# Sun beetle larvae



## miffikins (Feb 25, 2007)

Anyone used these?? Did your herps like them?? Shelf life?? I saw them on ricks livefood and thought I may try some, but before shelling out 3 quid for 10 I thought I'd see if anyone else has used them...

Thanks

: victory:


----------



## pecks (Dec 29, 2007)

I have, they are really easy to breed so start your own culture. You get a range of sizes, from tiny to a monty fat larvae half the size of your little finger. You just need a large deep geo and a heatmat plus the right sudstrate. Years time you will be selling them at £3 for ten!


----------



## piehunter (Jul 10, 2007)

Sorry for my ignorence, but i'm presuming that sun beetles are Rick's fruit beetle grubs??

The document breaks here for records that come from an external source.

/-! ### Results of the six commands: where each completes, with its whole next state -/

/-- R72: `DOT.S` writes `SCALAR_DOT` of the pairs `(a[i], b[i])` to the one word at `d`. -/
def Obligations.DotScalarCompletesWithItsSum : Prop :=
  ∀ (s : State) (a b d n cap : Nat), DotReady s.params a b d n cap → s.raced = false →
    exec (.dotS a b d n n cap) s = .next
      { s with
        mem := s.mem.writeWord d (scalarSum (sequencePairs s.mem a b n)),
        lanes := { s.lanes with acc := scalarSum (sequencePairs s.mem a b n) },
        status := 0x00000002#32, phase := .idle, position := none }

/-- R73, R70: `DOT.V` writes `GROUPED_DOT_W` of the pairs to the one word at `d`, for either `W` and `HRED_ORDER`. -/
def Obligations.DotGroupedCompletesWithItsSum : Prop :=
  ∀ (s : State) (a b d n cap : Nat), DotReady s.params a b d n cap → s.raced = false → LanesFit s →
    ∃ l : Lanes,
      exec (.dotV a b d n n cap) s = .next
        { s with
          mem := s.mem.writeWord d
            (groupedSum s.params.laneWidth.lanes s.params.hredOrder (sequencePairs s.mem a b n)),
          lanes := l, status := 0x00000002#32, phase := .idle, position := none } ∧
      l.acc = groupedSum s.params.laneWidth.lanes s.params.hredOrder (sequencePairs s.mem a b n) ∧ l.gcnt = 0

/-- R79: `TMUL.S` writes the sixteen `SCALAR_DOT`s of rows and columns, row-major; `LG_A`, `LG_B` and `GCNT` are not
touched (R71). -/
def Obligations.TmulScalarCompletesWithTheProduct : Prop :=
  ∀ (s : State) (a b d : Nat), TmulReady s.params a b d → s.raced = false →
    ∃ acc : Word,
      exec (.tmulS a b d) s = .next
        { s with
          mem := s.mem.writeWords d (tensorScalarWords s.mem a b),
          lanes := { s.lanes with acc := acc }, status := 0x00000002#32, phase := .idle, position := none }

/-- R80, R83: `TMUL.V` writes the sixteen `HRED_4`s, row-major; there is no accumulator, and lanes 4 and up are not
written. -/
def Obligations.TmulGroupedCompletesWithTheProduct : Prop :=
  ∀ (s : State) (a b d : Nat), TmulReady s.params a b d → s.raced = false → LanesFit s →
    ∃ l : Lanes,
      exec (.tmulV a b d) s = .next
        { s with
          mem := s.mem.writeWords d (tensorGroupedWords s.params.hredOrder s.mem a b),
          lanes := l, status := 0x00000002#32, phase := .idle, position := none } ∧
      l.acc = s.lanes.acc ∧ l.gcnt = s.lanes.gcnt ∧
      l.lgA.drop 4 = s.lanes.lgA.drop 4 ∧ l.lgB.drop 4 = s.lanes.lgB.drop 4

/-- R87, R86, R89, R93: `CONV.S` writes exactly `l1 + l2 - 1` words from `y` on, each the `SCALAR_DOT` of the pairs the
range guard admits. -/
def Obligations.ConvScalarCompletesWithTheConvolution : Prop :=
  ∀ (s : State) (x h y l1 l2 cap : Nat), ConvReady s.params x h y l1 l2 cap → s.raced = false →
    ∃ acc : Word,
      exec (.convS x h y l1 l2 cap) s = .next
        { s with
          mem := s.mem.writeWords y (convScalarWords s.mem x h l1 l2),
          lanes := { s.lanes with acc := acc }, status := 0x00000002#32, phase := .idle, position := none }

/-- R88: `CONV.V` writes exactly `l1 + l2 - 1` words from `y` on, each the `GROUPED_DOT_W` of the pairs the range guard
admits, the partial group flushed. -/
def Obligations.ConvGroupedCompletesWithTheConvolution : Prop :=
  ∀ (s : State) (x h y l1 l2 cap : Nat), ConvReady s.params x h y l1 l2 cap → s.raced = false → LanesFit s →
    ∃ l : Lanes,
      exec (.convV x h y l1 l2 cap) s = .next
        { s with
          mem := s.mem.writeWords y
            (convGroupedWords s.params.laneWidth.lanes s.params.hredOrder s.mem x h l1 l2),
          lanes := l, status := 0x00000002#32, phase := .idle, position := none } ∧
      l.gcnt = 0
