/-- `PAIRS(n)` from the range guard itself. -/
theorem convPairs_eq_guard {l1 l2 n : Nat} (x h : Nat) (h1 : 1 ≤ l1) (h2 : 1 ≤ l2) (hn : n < l1 + l2 - 1) :
    convPairs x h l1 l2 n = ((List.range l1).filter (fun k => decide (k ≤ n ∧ n - k < l2))).map
      (fun k => (x + 4 * k, h + 4 * (n - k))) := by
  rw [filter_guard_eq h1 h2 hn, List.map_map]
  rfl

theorem mem_convPairs {x h l1 l2 n : Nat} {q : Nat × Nat} (h1 : 1 ≤ l1) (h2 : 1 ≤ l2) (hn : n < l1 + l2 - 1) :
    q ∈ convPairs x h l1 l2 n ↔ ∃ k, k < l1 ∧ k ≤ n ∧ n - k < l2 ∧ q = (x + 4 * k, h + 4 * (n - k)) := by
  rw [convPairs_eq_guard x h h1 h2 hn]
  simp only [List.mem_map, List.mem_filter, List.mem_range, decide_eq_true_eq]
  constructor
  · rintro ⟨k, ⟨hk, hle, hlt⟩, rfl⟩
    exact ⟨k, hk, hle, hlt, rfl⟩
  · rintro ⟨k, hk, hle, hlt, rfl⟩
    exact ⟨k, ⟨hk, hle, hlt⟩, rfl⟩

theorem convPairs_length (x h l1 l2 n : Nat) : (convPairs x h l1 l2 n).length = min n (l1 - 1) + 1 - (n + 1 - l2) := by
  simp [convPairs, kmin, kmax]

/-- Settles O50: the pairs are the filtered range, in its order. -/
theorem convolutionPairsMeetTheRangeGuard : Obligations.ConvolutionPairsMeetTheRangeGuard := by
  intro p i x h y l1 l2 cap n h1 h2 hn hi
  have hpairs : (planOf i p).pairs n = convPairs x h l1 l2 n := by
    simp only [List.mem_cons, List.not_mem_nil, or_false] at hi
    rcases hi with rfl | rfl <;> rfl
  rw [hpairs]
  refine ⟨fun q => mem_convPairs h1 h2 hn, fun q hq => ?_, List.ne_nil_of_length_pos ?_, ?_⟩
  · obtain ⟨k, -, -, hlt, rfl⟩ := (mem_convPairs h1 h2 hn).mp hq
    show h + 4 * (n - k) ≠ h + 4 * l2
    omega
  · rw [convPairs_length]
    omega
  · rw [convPairs_eq_guard x h h1 h2 hn, List.pairwise_map]
    refine (List.pairwise_lt_range.filter _).imp fun hlt => ?_
    show x + 4 * _ < x + 4 * _
    omega

/-- Of the output words, exactly `l2` use a given Signal element. -/
theorem card_outputs_of_element {l1 l2 k : Nat} (hk : k < l1) :
    ((Finset.range (l1 + l2 - 1)).filter (fun n => k ≤ n ∧ n - k < l2)).card = l2 := by
  have hIco : (Finset.range (l1 + l2 - 1)).filter (fun n => k ≤ n ∧ n - k < l2) = Finset.Ico k (k + l2) := by
    ext n
    simp only [Finset.mem_filter, Finset.mem_range, Finset.mem_Ico]
    omega
  rw [hIco, Nat.card_Ico]
  omega

/-- The number of pairs of an output word is the number of Signal elements that the guard admits. -/
theorem convPairs_length_eq_card {l1 l2 n : Nat} (x h : Nat) (h1 : 1 ≤ l1) (h2 : 1 ≤ l2) (hn : n < l1 + l2 - 1) :
    (convPairs x h l1 l2 n).length = ((Finset.range l1).filter (fun k => k ≤ n ∧ n - k < l2)).card := by
  rw [convPairs_eq_guard x h h1 h2 hn, List.length_map]
  rfl

/-- Settles O51: the bounds are the formula's, and the total counts the uses of each Signal element. -/
theorem convolutionCountsAddUp : Obligations.ConvolutionCountsAddUp := by
  intro x h l1 l2 h1 h2
  refine ⟨fun n hn => ?_, ?_⟩
  · simp only [convPairs_length]
    omega
  · calc ((List.range (l1 + l2 - 1)).map (fun n => (convPairs x h l1 l2 n).length)).sum
        = ∑ n ∈ Finset.range (l1 + l2 - 1), (convPairs x h l1 l2 n).length := rfl
      _ = ∑ n ∈ Finset.range (l1 + l2 - 1), ∑ k ∈ Finset.range l1, if k ≤ n ∧ n - k < l2 then 1 else 0 :=
        Finset.sum_congr rfl fun n hn => by
          rw [convPairs_length_eq_card x h h1 h2 (Finset.mem_range.mp hn), Finset.card_filter]
      _ = ∑ k ∈ Finset.range l1, ∑ n ∈ Finset.range (l1 + l2 - 1), if k ≤ n ∧ n - k < l2 then 1 else 0 :=
        Finset.sum_comm
      _ = ∑ k ∈ Finset.range l1, l2 := Finset.sum_congr rfl fun k hk => by
        rw [← Finset.card_filter, card_outputs_of_element (Finset.mem_range.mp hk)]
      _ = l1 * l2 := by rw [Finset.sum_const, Finset.card_range, smul_eq_mul]

/-! ### The plans' pairs, read from memory -/

theorem readPairs_dotPairs (m : Memory) (a b n : Nat) : readPairs m (dotPairs a b n) = sequencePairs m a b n := by
  rw [readPairs, dotPairs, List.map_map]
  rfl

theorem readPairs_tensorPairs (m : Memory) (a b n : Nat) : readPairs m (tensorPairs a b n) = rowColumnPairs m a b n := by
  rw [readPairs, tensorPairs, List.map_map]
  rfl

theorem readPairs_convPairs (m : Memory) {l1 l2 n : Nat} (x h : Nat) (h1 : 1 ≤ l1) (h2 : 1 ≤ l2)
    (hn : n < l1 + l2 - 1) : readPairs m (convPairs x h l1 l2 n) = guardedPairs m x h l1 l2 n := by
  rw [readPairs, convPairs_eq_guard x h h1 h2 hn, List.map_map]
  rfl

/-! ### The grouped kernel -/

/-- The operands that the lanes of group `g` hold, `+0.0` where there is no pair (R69, R70). -/
def laneOperands (side : Word × Word → Word) (w : Nat) (pairs : List (Word × Word)) (g n : Nat) : List Word :=
  (List.range n).map (fun i => side (pairs.getD (g * w + i) (plusZero, plusZero)))

theorem lprod_laneOperands (w : Nat) (pairs : List (Word × Word)) (g : Nat) :
    lprod (laneOperands Prod.fst w pairs g w) (laneOperands Prod.snd w pairs g w) = groupProducts w pairs g := by
  simp only [lprod, laneOperands, groupProducts, List.zipWith_map, List.zipWith_self]

theorem laneOperands_succ (side : Word × Word → Word) {w : Nat} {pairs : List (Word × Word)} {g n : Nat}
    (h : g * w + n < pairs.length) :
    laneOperands side w pairs g (n + 1) = laneOperands side w pairs g n ++ [side pairs[g * w + n]] := by
  simp [laneOperands, List.range_succ, List.getElem?_eq_getElem h]

/-- A group cut short by the end of the pairs is padded with `+0.0` (R69). -/
theorem laneOperands_pad {side : Word × Word → Word} (hside : side (plusZero, plusZero) = plusZero) {w n : Nat}
    {pairs : List (Word × Word)} {g : Nat} (hn : n ≤ w) (h : pairs.length ≤ g * w + n) :
    laneOperands side w pairs g w = laneOperands side w pairs g n ++ List.replicate (w - n) plusZero := by
  obtain ⟨d, rfl⟩ := Nat.exists_eq_add_of_le hn
  have hpad : ∀ i, pairs[g * (n + d) + (n + i)]? = none := fun i => List.getElem?_eq_none (by omega)
  simp [laneOperands, List.range_add, hpad, hside, List.map_const', Function.comp_def]

/-- The sum of the first `q` groups. -/
def groupsSum (w : Nat) (o : HredOrder) (pairs : List (Word × Word)) (q : Nat) : Word :=
  (List.range q).foldl (fun acc g => fadd acc (hred o (groupProducts w pairs g))) plusZero

theorem groupsSum_succ (w : Nat) (o : HredOrder) (pairs : List (Word × Word)) (q : Nat) :
    groupsSum w o pairs (q + 1) = fadd (groupsSum w o pairs q) (hred o (groupProducts w pairs q)) := by
  simp [groupsSum, List.range_succ]

/-- The lane state after the first `q * w + r` pairs: `q` groups have been added, and `r` pairs are in the lanes. -/
structure GroupState (w : Nat) (o : HredOrder) (pairs : List (Word × Word)) (q r : Nat) (l : Lanes) : Prop where
  acc : l.acc = groupsSum w o pairs q
  gcnt : l.gcnt = r
  lengthA : l.lgA.length = w
  lengthB : l.lgB.length = w
  lanesA : l.lgA.take r = laneOperands Prod.fst w pairs q r
  lanesB : l.lgB.take r = laneOperands Prod.snd w pairs q r
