-- ==== Sys2Proof/Syntax.lean ====
section
/-!
DEFINITION. The commands that the device takes, as syntax: the operands that events carry, and the one inductive
`Instr` with a constructor for every row of spec/opcode_table.json. The table gives its rows no bits, so a command is
not a word: it is what the host, the network, a pin, a sensor or one of the device's own engines does.
-/
namespace Sys2Proof

/-- The PCIe function an access comes through: PF0, or the virtual function that drives context `k` (R569). -/
inductive Fn where
  | pf0
  | vf (k : Fin 16)
  deriving DecidableEq, Repr

/-- A command of a ring: the context, the ring and the record's count (R579). -/
structure CmdId where
  ctx : Fin 16
  ring : Fin 64
  count : BitVec 32
  deriving DecidableEq, Repr

/-- The header of a received GCT packet (R453, R454): the local connection, the sequence number and both epochs. -/
structure GctHdr where
  conn : Fin 4096
  seq : BitVec 32
  srcEpoch : BitVec 32
  dstEpoch : BitVec 32
  deriving DecidableEq, Repr

/-- Who writes CTX_CTRL: a PCIe function, or a job controller over its connection (R353, R484). -/
inductive CtxSrc where
  | fn (f : Fn)
  | controller (hdr : GctHdr)
  deriving DecidableEq, Repr

/-- Who sends an ACTIVATE request: the mailbox, or a job controller (R557). -/
inductive ActSrc where
  | mailbox
  | controller (hdr : GctHdr)
  deriving DecidableEq, Repr

/-- Why the watchdog restarts the device (R526). -/
inductive WatchdogCause where
  | secondCore
  | noHeartbeat
  | rollbackFailed
  deriving DecidableEq, Repr

/-- A lane that failed training: channel and lane (R299). -/
structure LaneFail where
  channel : Fin 128
  lane : Fin 18
  deriving DecidableEq, Repr

/-- What bring-up found (R477 steps 5 to 9): tiles that fail self-test with their codes, and lanes that fail
training, by stack. -/
structure BringupReport where
  tiles : List (Fin 48 × BitVec 8)
  lanes : List (Fin 20 × LaneFail)
  deriving DecidableEq, Repr

/-- A word of on-chip SRAM that the scrub finds in error (R295, R297, R311): in a tile store or in a shared cache,
with the granule it belongs to, whether it can be corrected, and for a cache whether its line is dirty. -/
inductive SramWord where
  | tile (t : Fin 48) (granule : BitVec 20) (correctable : Bool)
  | cache (stack : Fin 20) (granule : BitVec 32) (correctable : Bool)
  deriving DecidableEq, Repr

/-- How the swap of an activation goes (R561, R562): all well, a part type that fails to load, restart or check, or
a rollback that itself fails; and the time the pause takes. -/
structure SwapReport where
  failing : Option (Fin 8)
  rollbackFails : Bool
  ns : BitVec 32
  deriving DecidableEq, Repr

/-- A received CAPS message (R453, R457): the sender's connection, the connection it names, its epoch, the version
range of each interface (max in [7:4], min in [3:0]) and its addresses with their family (true = IPv6). -/
structure Caps where
  conn : BitVec 16
  peerConn : BitVec 16
  epoch : BitVec 32
  ranges : List (BitVec 8)
  addrs : List (Bool × BitVec 128)
  deriving DecidableEq, Repr

/-- What a reply to a remote bead request says (R379). -/
inductive BeadReply where
  | done
  | value
  | met
  | accepted
  | refused
  | broken
  | overflow
  | underflow
  deriving DecidableEq, Repr

/-- A step-commit message (R269): group, target, attempt, the sender's member index, the DECISION that it carries or
proposes, and the sender's READY bits. -/
structure StepMsg where
  group : BitVec 16
  target : Word
  attempt : BitVec 16
  member : BitVec 16
  decision : BitVec 2
  ready : BitVec 1024
  deriving DecidableEq, Repr

/-- The signature of a collective (R463): what is compared, the row of counts of ALL_TO_ALL, whether the member's result
fits its DST_BYTES, and DST_BYTES itself. -/
structure CollSig where
  op : BitVec 4
  red : BitVec 2
  fmt : BitVec 8
  count : Word
  root : BitVec 16
  crc : BitVec 32
  row : List (BitVec 40)
  fits : Bool
  space : Word
  deriving DecidableEq, Repr

/-- A LOAN_STEP request at the lender (R249). -/
structure LoanStepMsg where
  op : BitVec 2
  target : Word
  group : BitVec 16
  fields : List Word
  bytes : List Byte
  deriving DecidableEq, Repr

/-- A lender's reply for a group (R248). -/
structure LoanReplyMsg where
  op : BitVec 2
  target : Word
  group : BitVec 16
  status : BitVec 8
  fields : List Word
  bytes : List Byte
  deriving DecidableEq, Repr

/-- Why a frame lies outside the subsets of R450. -/
inductive FrameFault where
  | badFcs
  | doubleTag
  | fragment
  | options
  | extension
  | protocol
  | checksum
  | multicast
  deriving DecidableEq, Repr

/-- What the device sends on a GCT connection. -/
inductive GctMsg where
  | caps (epoch : Nat) (ranges : List Nat) (addrs : List Nat)
  | ack (upto : Nat) (ce : Bool)
  | keepalive
  | close
  | hold (ns : Nat)
  | beadReq (req op vid value : Nat)
  | beadReply (req : Nat) (kind : BeadReply) (value : Nat)
  | suspend (req : Nat) (starts : Bool) (value : Nat)
  | step (kind : Nat) (m : StepMsg)
  | join (group n index max : Nat)
  | leave (group : Nat)
  | sig (group seq : Nat) (sig : CollSig)
  | data (group seq : Nat) (bytes : List Byte) (lost : List Nat) (flags : Nat)
  | transfer (req addr vid add : Nat) (bytes : List Byte)
  | transferReply (req status : Nat)
  | loan (kind : Nat) (fields : List Nat) (bytes : List Byte)
  | report (bytes : List Byte)
  | answer (result detail : Nat)
  deriving DecidableEq, Repr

Am i right in saying you could use the adult beetles as feeders? (I'm trying to source as many different types of food as i can for my tegu).


----------



## pecks (Dec 29, 2007)

Not used the adults as i presume the bright colours may indicate that they are unpalatable, but the tird instar grubs should be fine.


----------



## Fixx (May 6, 2006)

We've used them as feeders, the Tegu loves them, as do the dwarf mongeese, skunks, and beardies, then we ran out, really ought to get some adults and start breeding these.


----------